Quick side note, some of the comment-looking things shown are not comments. The /*!mnnrr format is a MySQL backwards-compatibility extension that tells the server "If you're MySQL version m.nn.rr or higher, execute this statement, otherwise disregard."

/*!40000 ALTER TABLE `table_name` DISABLE KEYS */;
/*!40000 ALTER TABLE `table_name` ENABLE KEYS */;

Each table is surrounded by these in a dump file. These were more useful with MyISAM than with InnoDB, because DISABLE KEYS directed the storage engine not to update any non-unique indexes until ENABLE KEYS was issued, allowing all of the row data to be written, and then indexed in a batch. With InnoDB, the indexes are built as the inserts are processed... so there's a lot of I/O potential there as the index trees are being built and shuffled around.

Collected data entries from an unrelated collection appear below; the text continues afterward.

-- ==== Sys2Proof/Tests/Slice0.lean ====
section
/-! SUPPORT. Tests of single steps, with expected values from the spec's tables and worked sequences, and for every statement with
hypotheses a state and operands that meet them. -/

set_option Elab.async false

namespace Sys2Proof.Tests

open Sys2Proof Sys2Proof.Machine

/-! ### Building small states -/

/-- The words of `content` and their check word stand in the frame buffer, in FRAME. -/
def framed (content : List Word) (s : State) : State :=
  { s with rx := { s.rx with framing := .frame, buffer := content ++ [crc16 content] } }

/-- A request with tag 9. -/
def req (code object index count : Nat) (data : List Int) : Request :=
  ⟨9, code, object, index, count, data.map (BitVec.ofInt 16)⟩

/-- The MANAGE frame of `r` stands in the frame buffer. -/
def asked (r : Request) (s : State) : State := framed r.content s

/-- The SAMPLE frame `f` stands in the frame buffer. -/
def sampled (f : SampleFrame) (s : State) : State := framed f.content s

/-- The state a command leaves, the state itself where it stops. -/
def doing (c : Instr) (s : State) : State :=
  match exec c s with
  | .next t => t
  | _ => s

/-- Status and data of the last reply in the queue. -/
def lastReply (s : State) : Option (Status × List Word) := s.tx.replies.getLast?.map fun r => (r.status, r.data)

/-- A Channel Record from CODE with full limits, enabled. -/
def onCode (v : Word) : ChannelRecord :=
  { ChannelRecord.initial with enabled := true, source := .code, insert := v }

/-- An enabled Channel Record from LIVE. -/
def onLive (p : StarvePolicy) : ChannelRecord := { ChannelRecord.initial with enabled := true, starve := p }

/-- Channel `c` has record `r`. -/
def chan (c : Chan) (r : ChannelRecord) (s : State) : State :=
  { s with channels := { s.channels with records := s.channels.records.set c r } }

/-- Overlay Record `i` is `r`. -/
def bankAt (i : Fin 256) (r : OverlayRecord) (s : State) : State := { s with bank := s.bank.set i r }

/-- Block `b` has the words `ws`, and the Episode Store has the entries `es` from entry 0. -/
def stored (b : Nat) (ws es : List Word) (s : State) : State :=
  { s with scenario := { s.scenario with
      blocks := Mem.writeAll s.scenario.blocks (5 * b) ws, entries := Mem.writeAll s.scenario.entries 0 es } }

/-- A base context with the record `r` and F and gap held value 0. -/
def standing (r : OverlayRecord) : Context := { Context.standing 0 with fields := r }

/-- A slot context of slot `n`. -/
def slotContext (n : SlotNo) (p : Int) (r : OverlayRecord) : Context :=
  { Context.standing 0 with fields := r, owner := some n, priority := p }

/-- The latched block of a slot on channel `c`. -/
def latch (c : Chan) (p : Nat) : Block := { Block.zero with target := c, priority := p, listCount := 1, passes := 1 }

/-- A slot in state `st` with the latched block `b`. -/
def slotIn (st : SlotState) (b : Block) : Slot :=
  { Slot.idle with state := st, latch := b, entriesLeft := b.listCount, passesLeft := b.passes, ticksLeft := 5 }

/-- The next tick by the Frame Timer, counted at once. -/
def tick1 : Instr := .frameTimerExpiry .countFirst

/-! ### Well-formedness: each check refuses -/

theorem test_wellFormed_refuses_track : (Instr.trackSpanEnd 8).wellFormed = false := by decide
theorem test_wellFormed_refuses_watch : (Instr.watchFire 8).wellFormed = false := by decide
theorem test_wellFormed_refuses_delay_slot : (Instr.slotDelayExpiry 8).wellFormed = false := by decide
theorem test_wellFormed_refuses_entry_slot : (Instr.entryDurationExpiry 8).wellFormed = false := by decide
theorem test_wellFormed_refuses_due_set : (Instr.captureRecordDue 2).wellFormed = false := by decide
theorem test_wellFormed_refuses_length_set : (Instr.captureLengthReached 2).wellFormed = false := by decide

/-- An event of an object that does not exist faults. -/
theorem test_absent_track_faults : (match exec (.trackSpanEnd 8) State.reset with | .fault _ => true | _ => false) = true := by
  decide +kernel

/-! ### The queue -/

theorem test_idle_queue_stays : step State.reset = .next State.reset := rfl

/-! ### The line and the frames (chapters 1 and 12) -/

/-- 98, The check word: the worked FILL frame is 12288, 6298. -/
theorem test_fill_check_word : crc16 [12288] = 6298#16 := by decide +kernel

/-- The same worked check: a word 0 leaves 7439. -/
theorem test_zero_word_check : crc16 [0] = 7439#16 := by decide +kernel

theorem test_fill_frame_taken : takeFrame [12288, 6298] = .fill := by decide +kernel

The size of the InnoDB buffer pool is going to play a role in the amount of disk I/O -- possibly a significant one if it's relatively small -- because whatever can't stick around in memory will have to be promptly flushed to disk, only to be read back in when it's needed again, and this will be particularly true with indexes, less so with the actual rows, because in InnoDB, rows are physically stored in primary key order, and mysqldump writes them to the file in primary key order... so they're inserted in the order in which they'll be stored... but the secondary indexes will have to be shuttled back and forth to disk as index pages are updated as the insert operations on a given table progresses.

So there's a baseline of "extra" activity that every insert that happens, because of all the different logging, safety, and ACID mechanisms... and indexes seem like a likely wildcard candidate for potentially creating a substantial amount of additional I/O.